@HoboZero said:
If you are a 'trusted' review site on an aggregator like metacritic, do you think you have some responsibility to calibrate your scoring with other submitters? I'm of the ilk that would LOVE to see all review scores simply go away, to be sure, but shouldn't any site that submits to metacritic for the pageviews (and really, that is the ONLY reason a review site participates in metacritic aggregation, for the linkbacks) have a responsibility to score even remotely similar to other sites?
For example, what if my scoring range is 1-5. 1 for every game that runs without exploding, 2-4 for revolutionary, life-altering experiences, and 5 for Resident Evil games, regardless of quality. I mean, just like Tom Chick, these are my Honest Opinions, and I am being up front about them - but they're also not what ANYONE ELSE on the aggregtor uses when scoring, and adding my data will just muddle and already obfuscated system.
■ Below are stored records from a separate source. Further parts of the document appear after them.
/-- Bits as bytes, most significant first; the last byte filled with zeros. -/
def packBits : Nat → List Bool → Bytes
  | 0, _ => []
  | n + 1, l => if l = [] then [] else BitVec.ofNat 8 (bitsVal ((l.take 8 ++ List.replicate (8 - l.length) false).reverse)) :: packBits n (l.drop 8)

/-- An Exp-Golomb code ue(v) (H.265, 9.2). -/
def ueBits (v : Nat) : List Bool :=
  let n := Nat.log2 (v + 1)
  List.replicate n false ++ ((List.range (n + 1)).map fun i => (v + 1).testBit i).reverse

/-- R490: a recovery point SEI message with a recovery count (H.265, D.2.8). -/
def recoverySei (count : Nat) : Bytes :=
  let bits := ueBits (if count = 0 then 0 else 2 * count - 1) ++ [Config.recoverExact, false]
  let pay := packBits 8 (if bits.length % 8 = 0 then bits else bits ++ [true])
  nalOf 39 (enc 1 6 ++ enc 1 pay.length ++ pay ++ [0x80])

/-- R490: the pictures of a refresh cycle. -/
def encCycle (p : Bytes) : Nat := ceilDiv (encCols p) (u8 p 14)

/-- R489: parameter sets go ahead of a picture: an IDR picture, one with a recovery point, and where the next picture would come more than a
second after the last sets. -/
def EncSlot.wantsSets (x : EncSlot) (rate : Nat) (q : EncPic) : Bool :=
  q.intra || q.recover || match x.setsAt with
    | none => true
    | some t => decide ((q.time - t) * (periodOf rate).2 + encDiv x.cfg * (periodOf rate).1 > 10 ^ 9 * 65536 * (periodOf rate).2)

/-- R489, R490: the NAL units ahead of a picture's first slice. -/
def EncSlot.ahead (x : EncSlot) (rate : Nat) (q : EncPic) : List Bytes :=
  (if x.wantsSets rate q then ([0, 1, 2] : List Nat).map fun k => nalOf (32 + k) (Config.encParams x.cfg rate k) else [])
    ++ (if q.recover then [recoverySei (encCycle x.cfg - 1)] else [])

/-- ENC_SLICE_SEND (R490, R496): the next coded slice of a slot leaves, as its NAL units, the first with what goes ahead of its picture; the
last slice closes the picture. -/
def execEncSliceSend (s : Nat) (nals : List Bytes) (st : State) : Host.Outcome State Fault Refusal :=
  hearthEvent (fun d =>
    let x := d.encSlot s
    let p := x.cfg
    match x.pics with
    | [] => d
    | q :: _ =>
      if s > 3 ∨ q.row < min ((q.sent + 1) * u8 p 10) (encCtuRows p) then d
      else
        let lastSlice : Bool := decide (q.sent + 1 ≥ encSlices p)
        let pre := if q.sent = 0 then x.ahead d.rate q else []
        let pays := ((pre ++ nals).map nalPayloads).flatten
        let d := (pays.zipIdx).foldl (fun d e => d.rtpSend s (rtpStamp q.time) (lastSlice && e.2 + 1 = pays.length) e.1) d
        let d := if lastSlice then d.bump 0 (R.ENC_PICTURES s) else d
        let ps := if lastSlice then x.pics.drop 1 else x.pics.map fun z => if z.num = q.num then { z with sent := q.sent + 1 } else z
        d.setEnc s fun x => { x with pics := ps, setsAt := if q.sent = 0 && x.wantsSets d.rate q then some q.time else x.setsAt }) st

/-- ENC_TRANSITION_DONE (R499, R55, R483): a picture time in STARTING reaches ON; STOPPING reaches OFF once the picture in progress is
sent. A stored request is carried out. -/
def execEncTransitionDone (s : Nat) (st : State) : Host.Outcome State Fault Refusal :=
  hearthEvent (fun d =>
    let was := d.encSt s
    let x := d.encSlot s
    if s > 3 ∨ (was = .starting ∧ d.frame % encDiv x.cfg ≠ 0) ∨ (was = .stopping ∧ x.pics ≠ []) then d
    else match d.fnDone (FnId.enc s) with
      | (d, none) => d
      | (d, some c) =>
        if was = .starting then d.encStop s
        else if ({ d with fns := amPut d.fns (FnId.enc s) {} } : Dev).encAdmit s then d.encStart s
        else (d.setFn (FnId.enc s) {}).complete c St.noResource Rse.capacity) st

end Sys2Proof.Machine
end

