/-- THM_STATUS begins with the thermal level; THM_ACK acknowledges a failed sensor and refuses one that is not; THM_SET writes T1_AT and each trim, or is FAULT where a flue die does not answer; HK_READ has 204 bytes. A Mantel channel's reading is stored at once, a flue die's when its TELEMETRY arrives. A round that shuts nothing down leaves the rail source at the level of PWR_RAIL_FAULT. A flue die at its limit, or ordered by the code, halts dark. PWR_SAFE takes its code only. ASH_READ refuses records no longer held, ASH_NOTE queues a HOST record or is NO_RESOURCE, ASH_CLEAR is for the control port and empties both copies when it ends. Records are appended to both copies, and stay queued where neither write holds; the scan makes the copies equal; corrected faults make a SUMMARY. BOOTCFG_SET becomes the configuration in use, or is FAULT. AGE_SET and AGE_SAMPLE keep what they are given, one re-plan runs at a time; it waits while the device is unsettled and else completes the waiting commands with its count. (What the hearth side does, it does while it is neither held in reset nor shut down.) (R451, R452, R455, R458, R459, R460, R461, R462, R468, R469, R513, R525) -/
def Obligations.ThermalJournalAndAgeing : Prop :=
  (∀ h p s, mayBegin (.thmStatus h p) s = true →
    let d := begunDev (.thmStatus h p) s; let c := begunCmd (.thmStatus h p) s
    ∃ data, exec (.thmStatus h p) s = .next (s.withDev (d.finalReply c St.done 0 data)) ∧ data.length = 196 ∧
    u8 data 0 = d.rd 0 R.THM_STATE_LEVEL % 256) ∧
  (∀ h p s, mayBegin (.thmAck h p) s = true →
    let d := begunDev (.thmAck h p) s; let c := begunCmd (.thmAck h p) s
    (d.sensor (u8 p 0)).state = 1 ∨ (d.sensor (u8 p 0)).state = 2 → ∃ t : Dev,
    exec (.thmAck h p) s = .next (s.withDev (t.finalReply c St.done 0 [])) ∧ (t.sensor (u8 p 0)).state = 2 ∧
      t.rd (sensorDie (u8 p 0)) (R.THM_SENSOR_STATE (sensorIdx (u8 p 0))) = 2 ∧ ∀ n, n ≠ u8 p 0 → t.sensor n = d.sensor n) ∧
  (∀ h p, Ends (.thmAck h p) (fun _ d => (d.sensor (u8 p 0)).state = 0 ∨ (d.sensor (u8 p 0)).state = 3) (fun _ d => d) (fun _ _ => .bad St.badState Rsm.sensorOk)) ∧
  (∀ h p s, mayBegin (.thmSet h p) s = true →
    let d := begunDev (.thmSet h p) s; let c := begunCmd (.thmSet h p) s
    flueDies.all d.flueUp = true → d.canAnswer 8 = true → d.canAnswer 9 = true → h.answered = none → ∃ t : Dev,
    exec (.thmSet h p) s = .next (s.withDev (t.finalReply c St.done 0 [])) ∧ t = { d with regs := t.regs, dmp := t.dmp, out := t.out } ∧ t.rd 0 R.THM_T1_AT = u16 p 0 ∧
      ∀ n < 48, t.rd (sensorDie n) (R.THM_SENSOR_TRIM (sensorIdx n)) = twos 9 (roundDiv (s16 p (4 + 2 * n)) 16)) ∧
  (∀ h p, Ends (.thmSet h p) (fun _ d => flueDies.all d.flueUp = false) (fun _ d => d) (fun _ _ => .bad St.fault 0)) ∧
  (∀ h p s, mayBegin (.hkRead h p) s = true →
    let d := begunDev (.hkRead h p) s; let c := begunCmd (.hkRead h p) s
    ∃ data, exec (.hkRead h p) s = .next (s.withDev (d.finalReply c St.done 0 data)) ∧ data.length = 204) ∧
  (∀ ch raw, 48 ≤ ch → ch ≤ 64 → Occurs (.housekeepingSample ch raw) (fun d => d.pwr.hearthHeld = false ∧ d.thm.shutdown = false)
    (fun d => d.hkRead ch (raw % 65536))) ∧
  (∀ f w s e, s.dev.hearthOff = false → s.dev.retTake f ⟨0x83, [w]⟩ = some e → 48 ≤ w / 2 ^ 56 % 256 → w / 2 ^ 56 % 256 ≤ 95 →
    exec (.telemetry f [w] .good) s = .next (s.withDev (e.hkRead (w / 2 ^ 56 % 256) (w / 2 ^ 32 % 65536)))) ∧
  (∀ s, s.dev.pwr.hearthHeld = false → s.dev.thm.shutdown = false → ∃ t : Dev, exec .hkRoundEnd s = .next (s.withDev t) ∧
    (t.thm.shutdown = true ∨ (t.src 33).level = decide (t.rd 0 R.PWR_RAIL_FAULT_LO ≠ 0))) ∧
  (∀ f s, f ≤ 1 → s.dev.thm.fluHalt.length = 2 → s.dev.thm.fluHalt.getD f true = false → ∃ t : Dev,
    exec (.flueThermalShutdown f) s = .next (s.withDev t) ∧ t.thm.fluHalt.getD f false = true ∧ t.segSt f = .off ∧ t.flueUp (8 + f) = false ∧
      ∀ n, n / 4 = f → t.linkSt n = .off) ∧
  (∀ f, f ≤ 1 → Occurs (.pwrShutdownWrite f 0x53485554) (fun d => d.pwr.refuse.getD f false = false) (fun d => d.flueHalt f)) ∧
  (∀ f v s, v % 2 ^ 32 ≠ 0x53485554 → exec (.pwrShutdownWrite f v) s = .next s) ∧
  (∀ s, s.dev.hearthOff = false → s.dev.pwr.safe = false → ∃ t : Dev, exec (.pwrSafeWrite 0x5AFE) s = .next (s.withDev t) ∧ t.pwr.safe = true ∧ t.rd 0 R.PWR_STATE_SAFE = 1 ∧
    t.rd 0 R.PWR_STATE_SAFE_CAUSE = 3) ∧
  (∀ v s, s.dev.hearthOff = false → v % 2 ^ 32 ≠ 0x5AFE → exec (.pwrSafeWrite v) s = .next s) ∧
  (∀ h p s, mayBegin (.ashStatus h p) s = true →
    let d := begunDev (.ashStatus h p) s; let c := begunCmd (.ashStatus h p) s
    ∃ data, exec (.ashStatus h p) s = .next (s.withDev (d.finalReply c St.done 0 data)) ∧ data.length = 20 ∧
    u32 data 4 = d.rd 0 R.ASH_NEXT) ∧
  (∀ h p, Ends (.ashRead h p) (fun _ d => u32 p 0 < d.rd 0 R.ASH_OLDEST) (fun _ d => d)
    (fun _ d => .reply St.badParam Rsm.notHeld (enc 4 (d.rd 0 R.ASH_OLDEST)))) ∧
  (∀ h p, Reports (.ashRead h p) (fun _ d => d.rd 0 R.ASH_OLDEST ≤ u32 p 0)
    (fun _ d => (((fromN (u32 p 0) (u8 p 4)).filterMap d.ash.held).map AshRec.bytes).flatten)) ∧
  (∀ h p s, mayBegin (.ashNote h p) s = true →
    let d := begunDev (.ashNote h p) s; let c := begunCmd (.ashNote h p) s
    d.ash.queue.length < 255 → ∃ (t : Dev) (r : AshRec),
    exec (.ashNote h p) s = .next (s.withDev (t.finalReply c St.done 0 (enc 4 (d.rd 0 R.ASH_NEXT)))) ∧ t.ash = { d.ash with queue := d.ash.queue ++ [r] } ∧
      r.ty = 0x000B ∧ r.seq = d.rd 0 R.ASH_NEXT ∧ r.data = slice p 0 24) ∧
  (∀ h p, Ends (.ashNote h p) (fun _ d => 255 ≤ d.ash.queue.length) (fun _ d => d.bump 0 R.ASH_LOST) (fun _ _ => .bad St.noResource 0)) ∧
  (∀ h p s, Arrives s h p → s.dev.pwr.ready = true → h.route ≠ .cp → h.noSession = false → s.dev.whoSends h 0x5103 = some h.session →
    s.dev.macOk h.session h 0x5103 p = true →
    exec (.ashClear h p) s = .next (s.withDev (((heardDev (.ashClear h p) s).replyRaw h 0x5103 St.authFail Rs.localOnly [] none).countAuth
      h.session St.authFail))) ∧
  (∀ h p, Ends (.ashClear h p) (fun _ _ => h.route = .cp)
    (fun c d => { d with ash := { d.ash with clearing := d.ash.clearing ++ [c] } }) (fun _ _ => .accepted)) ∧
  (∀ c s, s.dev.ash.clearing = [c] → s.dev.thm.shutdown = false → s.dev.pwr.hearthHeld = false → ∃ t : Dev,
    exec (.ashClearDone true) s = .next (s.withDev (t.complete c St.done 0)) ∧ t.ash = { s.dev.ash with clearing := [], copyA := [], copyB := [] }) ∧
  (∀ r rest s, s.dev.ash.queue = r :: rest → s.dev.pwr.hearthHeld = false → s.dev.thm.shutdown = false → s.dev.rd 0 R.ASH_STATE_READY ≠ 0 →
    s.dev.ash.clearing = [] → s.dev.ash.copyA.length < journalMax → s.dev.ash.copyB.length < journalMax → ∃ t : Dev,
      exec (.ashAppend true true) s = .next (s.withDev t) ∧
      t.ash = { s.dev.ash with queue := rest, copyA := s.dev.ash.copyA ++ [r], copyB := s.dev.ash.copyB ++ [r] }) ∧
  (∀ s, ∃ t : Dev, exec (.ashAppend false false) s = .next (s.withDev t) ∧ t.ash = s.dev.ash) ∧
  (∀ s, s.dev.pwr.hearthHeld = false → s.dev.thm.shutdown = false → s.dev.rd 0 R.ASH_STATE_READY ≠ 1 → ∃ t : Dev,
    exec .ashScan s = .next (s.withDev t) ∧ t.rd 0 R.ASH_STATE_READY = 1 ∧ t.ash.copyA = s.dev.ash.merged ∧ t.ash.copyB = s.dev.ash.merged) ∧
  (∀ die blk n s, s.dev.ash.corr = [((die, blk), n)] → s.dev.ash.queue.length < 255 → s.dev.pwr.hearthHeld = false → s.dev.thm.shutdown = false →
    s.dev.tnk.noManage = false → ∃ (t : Dev) (r : AshRec), exec .ashSummary s = .next (s.withDev t) ∧
      t.ash = { s.dev.ash with corr := [], queue := s.dev.ash.queue ++ [r] } ∧ r.ty = 0x0002 ∧
      r.data = slice (encLe 1 die ++ encLe 1 blk ++ encLe 4 n) 0 24) ∧
  (∀ h p s, mayBegin (.bootcfgSet h p) s = true →
    let d := begunDev (.bootcfgSet h p) s; let c := begunCmd (.bootcfgSet h p) s
    h.answered = none → d.ash.boot.length = 2 → ∃ (t : Dev) (b : BootCfg),
    exec (.bootcfgSet h p) s = .next (s.withDev (t.finalReply c St.done 0 [])) ∧ t.bootCfg = some b ∧ b.rate0 = u16 p 0 ∧ b.rate1 = u16 p 2) ∧
  (∀ h p n s, mayBegin (.bootcfgSet h p) s = true →
    let d := begunDev (.bootcfgSet h p) s; let c := begunCmd (.bootcfgSet h p) s
    h.answered = some n → ∃ t : Dev,
    exec (.bootcfgSet h p) s = .next (s.withDev (t.finalReply c St.fault 0x43 [])) ∧ t.ash = d.ash ∧ t.rd 0 R.ASH_STATE_FLASH_FAULT = 1) ∧
  (∀ h p, Ends (.ageSet h p) (fun _ _ => True)
    (fun _ d => { d with age := { d.age with
      advise := bit (u8 p 0) 0, rebase := d.age.rebase || bit (u8 p 0) 1, planAt := u32 p 2, mask := u64 p 6, ceiling := u16 p 14
      loops := (List.range 256).map fun i => u8 p (16 + i) } }) (fun _ _ => .done)) ∧
  (∀ h p s, mayBegin (.ageSample h p) s = true →
    let d := begunDev (.ageSample h p) s; let c := begunCmd (.ageSample h p) s
    p.length = 6 → ∃ t : Dev, exec (.ageSample h p) s = .next (s.withDev (t.finalReply c St.done 0 [])) ∧
    t = { d with age := { d.age with samples := t.age.samples } } ∧ amGet t.age.samples (u32 p 0) 0 = u16 p 4) ∧
  (∀ h p, Ends (.ageReplan h p) (fun _ d => d.age.running = [] ∧ d.age.postponed = false)
    (fun c d => { d with age := { d.age with running := [c] } }) (fun _ _ => .accepted)) ∧
  (∀ h p, Ends (.ageReplan h p) (fun _ d => d.age.running ≠ []) (fun _ d => d) (fun _ _ => .bad St.badState Rsm.replanBusy)) ∧
  (∀ v s, s.dev.pwr.hearthHeld = false → s.dev.thm.shutdown = false → s.dev.tnk.noManage = false → kvGet s.dev.age.today (0, 0) = none → ∃ t : Dev,
    exec (.ageSampleTick [v] none false) s = .next (s.withDev t) ∧ kvGet t.age.today (0, 0) = some (v, 1) ∧ t.age.daily = s.dev.age.daily) ∧
  (∀ nack, Occurs (.replanRun nack)
    (fun d => d.pwr.ready = true ∧ d.pwr.hearthHeld = false ∧ d.thm.shutdown = false ∧ d.tnk.noManage = false ∧ d.replanWaits = true)
    (fun d => { d with age := { d.age with postponed := true } })) ∧
  (∀ nack s, s.dev.pwr.ready = true → s.dev.pwr.hearthHeld = false → s.dev.thm.shutdown = false → s.dev.tnk.noManage = false → s.dev.replanWaits = false →
    ∃ (n : Nat) (t : Dev), exec (.replanRun nack) s = .next (s.withDev (t.completeAll s.dev.age.running St.done 0 (enc 2 n))) ∧
      t.age.running = [] ∧ t.age.postponed = false ∧ t.age.applied = [])
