-- ==== Sys2Proof/Laws/Exec.lean ====
section
/-! SUPPORT. exec on each command is that command's meaning: one equation per constructor, so that no proof unfolds the dispatcher. -/

namespace Sys2Proof.Machine

variable (s : State)
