theorem test_well_formed_1 : (([
    .decodeTransitionDone 7, .surfaceFreeComplete 65535, .lampTransitionDone 1, .lanePowerDone 7, .portTransitionDone 4, .memTestDone 15 0
    18446744073709551615 65535 0, .camTransitionDone 1, .cpWrite 255 [], .cpRead 255 0, .cpStatus 255, .cpAbandon 255 [], .fragmentTimeout
    4294967295 65535, .sessionIdleTimeout 3, .authOpenTimeout 3, .flitGroupReplay 10 false, .fabricHeartbeat 10, .fabricLinkDown 10,
    .fabricLinkRestore 10, .hobWatchdogTimeout 3, .hobDieFail 3, .cellCheckFail 4 2 7 3, .damperFwdLoss 1, .damperFwdRestore 1,
    .damperLaneLoss 35, .creditRegrant 1, .timeFwd 9 18446744073709551615 18446744073709551615 .good, .flueSynthHoldover 9, .abandon 7
    281474976710655, .damperCommitPart 9 [] 65535 .good, .damperRegWrite 9 4294967295 4294967295 65535 .good, .damperRegRead 9 4294967295
    65535 .good, .pixelRun 9 [] .good, .bulkWrite 9 4294967295 65535 [] 65535 .good, .pfail 1 3 281474976710655 .good, .credit 1 [] .good,
    .frameReport 1 [] .good, .event 1 1023 .good, .regReply 1 18446744073709551615 .good, .telemetry 1 [] .good, .damperReplyTimeout 9 255
    65535, .rtpPacketRx 7 31 4294967295 false false false [], .pathPacketRx 7 31 1 127 4294967295 65535 4294967295 false false [],
    .pathDown 7 31 1, .ssrcTimeout 7 31, .sliceSegmentParse 3 1 (slice0 9), .ctuRowReconstruct 3 5, .accessUnitClose 7 31 0 0 0,
    .uncompressedPictureClose 7 31, .pictureLate 7 15 false, .pickTime 281474976710655, .stripDeal 3 31 1023 281474976710655, .stripBegin
    3 31 1023 281474976710655, .stripComplete 3 31 1023 281474976710655 [] [], .stripLineSend 3 31 1023 281474976710655, .stripRescue 3 31
    1023 281474976710655, .stripDeadlineMiss 3 31 1023 281474976710655, .excusedLineSend 3 31 1023 281474976710655, .monitorStrip 3 1023 9
    2 [] [], .layerRelease 7, .latchLine 1, .lineSend 7 0, .powerFail 1 3, .parkStep 1, .powerReturn 1, .lampTransaction 1 255 65535,
    .lampReplyTimeout 1 false, .lostNodePoll 1 31 .silent, .lampEnumerate 1 [], .bellowsTick 1 false [], .markerRound 10, .hello 7
    281474976710655 255, .backStatus 7 31 31 false 65535 255 255 65535, .eqReq 7 4 false 3 3 3, .lstat 9 68719476735 none,
    .trainPhaseAdvance 10, .linkPhaseTimeout 7, .listenRetry 7, .linkTransitionDone 7, .laneRetrain 10 35 false, .sleepBurst 7] : List Instr).all Instr.wf) = true := by decide +kernel

theorem test_well_formed_2 : (([
    .ethFrameRx 16 false 0 0 [], .portLinkChange 16 false, .ptpAnnounceRx 16 1208925819614629174706175 0 0 0 0 0 0 0 255 0 false
    4294967295, .ptpSyncRx 16 0 255 0 false 65535 0, .delayRespRx 16 0 255 65535 0, .announceTimeout 16 0, .captureEdge 4 false, .tpoFire
    7, .ptpAdjGo 3 65535, .ptpIncrWrite 3 255, .ptpTimeLatchRead 3, .twinHeartbeatRx 4294967295 255 65535 281474976710655
    18446744073709551615 [], .memRequest 15 0 none none 0 255 0, .scrubRead 15 0 0 255 false, .memRefresh 15, .mr4Poll 15 31 false,
    .actWindowStart 15, .memChannelFreqChange 15, .dqsRetrack 15 false, .memRequestTimeout 15, .channelFail 15 255, .bufferReplace 15,
    .mapMirrorRecreate 3, .refLoss 1, .refValid 1, .mainLockLoss 9, .pllLockAcquire 9 1, .mainReturn 9, .spareLockLoss 9, .camFrameStart
    1, .camLineRx 1 3 63 0 false [], .camFrameEnd 1, .camFrameTimeout 1, .camLost 1, .cciWrite 1 false, .cciListTimeout 1,
    .tinkerCoreSwitch 255, .flueThermalShutdown 1, .irqDoorbell 1023, .irqComplete 1023 false, .groupHoldoffEnd 31, .encRowCode 3 0 [] [],
    .encSliceSend 3 [], .encTransitionDone 3, .startupStageComplete 5 [] [], .damperHalfJoin 1, .railComparatorTrip 15 false,
    .pwrSafeWrite 4294967295, .pwrShutdownWrite 1 4294967295, .pwrFlueResetWrite 1 4294967295, .registerWrite 4294967295 4294967295,
    .housekeepingSample 95 4294967295, .ptpFollowUpRx 16 0 255 65535 0] : List Instr).all Instr.wf) = true := by decide +kernel

theorem test_ill_formed_headers : (([{ hd with version := 256 }, { hd with session := 4 }, { hd with seq := 65536 }, { hd with tmode := 4 },
    { hd with tid := 16384 }, { hd with tag := 2 ^ 32 }, { hd with mac := some (zeros 31) }] : List Hdr).all fun h => !(Instr.identity h []).wf) = true := by
  decide +kernel

theorem test_ill_formed_length (p : Bytes) (h : p.length = 65536) : (Instr.identity hd p).wf = false := by
  have e : (Instr.identity hd p).wf = (hd.wf && decide (p.length < 2 ^ 16)) := rfl
  rw [e, h]
  rfl

theorem test_well_formed_command : (Instr.identity { hd with session := 3, mac := some (zeros 32) } (zeros 4096)).wf = true := by decide +kernel

/-! Worked values of the spec. -/

/-- The check value of CRC-32C (R39). -/
theorem test_crc32c_check_value : crc32c [49, 50, 51, 52, 53, 54, 55, 56, 57] = 0xE3069283 := by decide +kernel

/-- R7's example: offset 0x0_0140 in block 0x12 of hob die 2. -/
theorem test_register_address : (3 * 2 ^ 28 + 0x12 * 2 ^ 20 + 0x140 = 0x31200140) ∧ regAddr 3 0x1200140 = 0x31200140 := by decide +kernel

/-- The example after R36: a register write to flue die 1 is answered with the payload word 0x0000_4000_0005_01A7. -/
theorem test_flue_register_reply :
    (match exec (.damperRegWrite 9 0x92300210 0x4000 0x1A7 .good) (on damperOn) with
      | .next t => (t.dev.flueEnd 1).queue == [⟨0x81, [0x00004000000501A7]⟩]
      | _ => false) = true := by decide +kernel

/-- The stream of R495: 1,920 × 1,080, SLICE_ROWS 1, BITRATE 20 Mb/s, VBV 1,000,000, PRIORITY 6. -/
def encWorked : Bytes := [0, 0, 0, 6] ++ enc 2 1920 ++ enc 2 1080 ++ [1, 0, 1, 0] ++ enc 2 60 ++ [0, 0] ++ enc 4 20000000 ++ enc 4 1000000
  ++ [0, 96] ++ enc 2 5004 ++ enc 4 0xE8000001 ++ zeros 8

/-- R495: A at 60 Hz, and the reserve of an I picture. -/
theorem test_encoder_reserve : encA 7 encWorked = 333333 ∧ intraReserve encWorked = 54400 := by decide +kernel

/-- The case after R495: row 12 is discarded, the picture is 393,860 bits and the bucket becomes 339,473. -/
theorem test_encoder_starved_picture :
    (match exec (.encRowCode 0 9800 (List.replicate 5 352) []) (on fun d => ({ d with conf := { d.conf with slots := d.conf.slots.set 0 {
        cfg := encWorked, b := 400000, pics := [{ frame := 9, time := 0, num := 3, intra := false, waits := false, budget := 400000, spent := 392100, row := 12 }] } } } : Dev).wrB 8 R.SCN_RATE 7) with
      | .next t => decide ((t.dev.encSlot 0).b = 339473) && (t.dev.encSlot 0).pics.map (fun q => (q.spent, q.row, q.starved)) == [(393860, 17, some 12)]
      | _ => false) = true := by decide +kernel

/-- A step on a waiting command is exec on the queue's rest. -/
theorem test_step_takes_the_front :
    (match step { dev := {}, heap := {}, pending := [.memRefresh 0, .resetAssert] } with
      | .next t => decide (t.pending = [.resetAssert])
      | _ => false) = true := by decide +kernel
I guess what I'm saying is: when you submit to an aggregator you're really saying "My score is as accurate as everyone elses"... well, maybe not 'saying'... 'inferring'? Seems like there's an ethical responsibility to calibrate with the consesus. Or not, that's just, like, my opinion, man.
Score Halo 4 One Potato out of Five Watermelon Starbursts for all I care, but don't submit it to metacritic. Problem solved. Whole issue feels like a case of 1st Degree Sh*t-Stirring.
I give this comment 1/5 stars
No, I don't think you have that sort of responsibility to calibrate with others. I think it's valid for reviewers to use different criteria from each other to review games; I think their only responsibility is to stay calibrated within what they have stated as their own criteria for reviewing games, so you have a good idea that each score means for that reviewer. If reviewers submitting to Metacritic are obligated to calibrate their scores with other sites, that would be promoting groupthink, which is definitely not desired in a field that primarily relies on opinion. Reviewers' review scores should be evaluated in the context of the content of the review as well as the context of the general tendencies of each reviewer, which of course, makes the overall Metacritic score not very informative beyond a very general sense of a game (which is all it should be used for).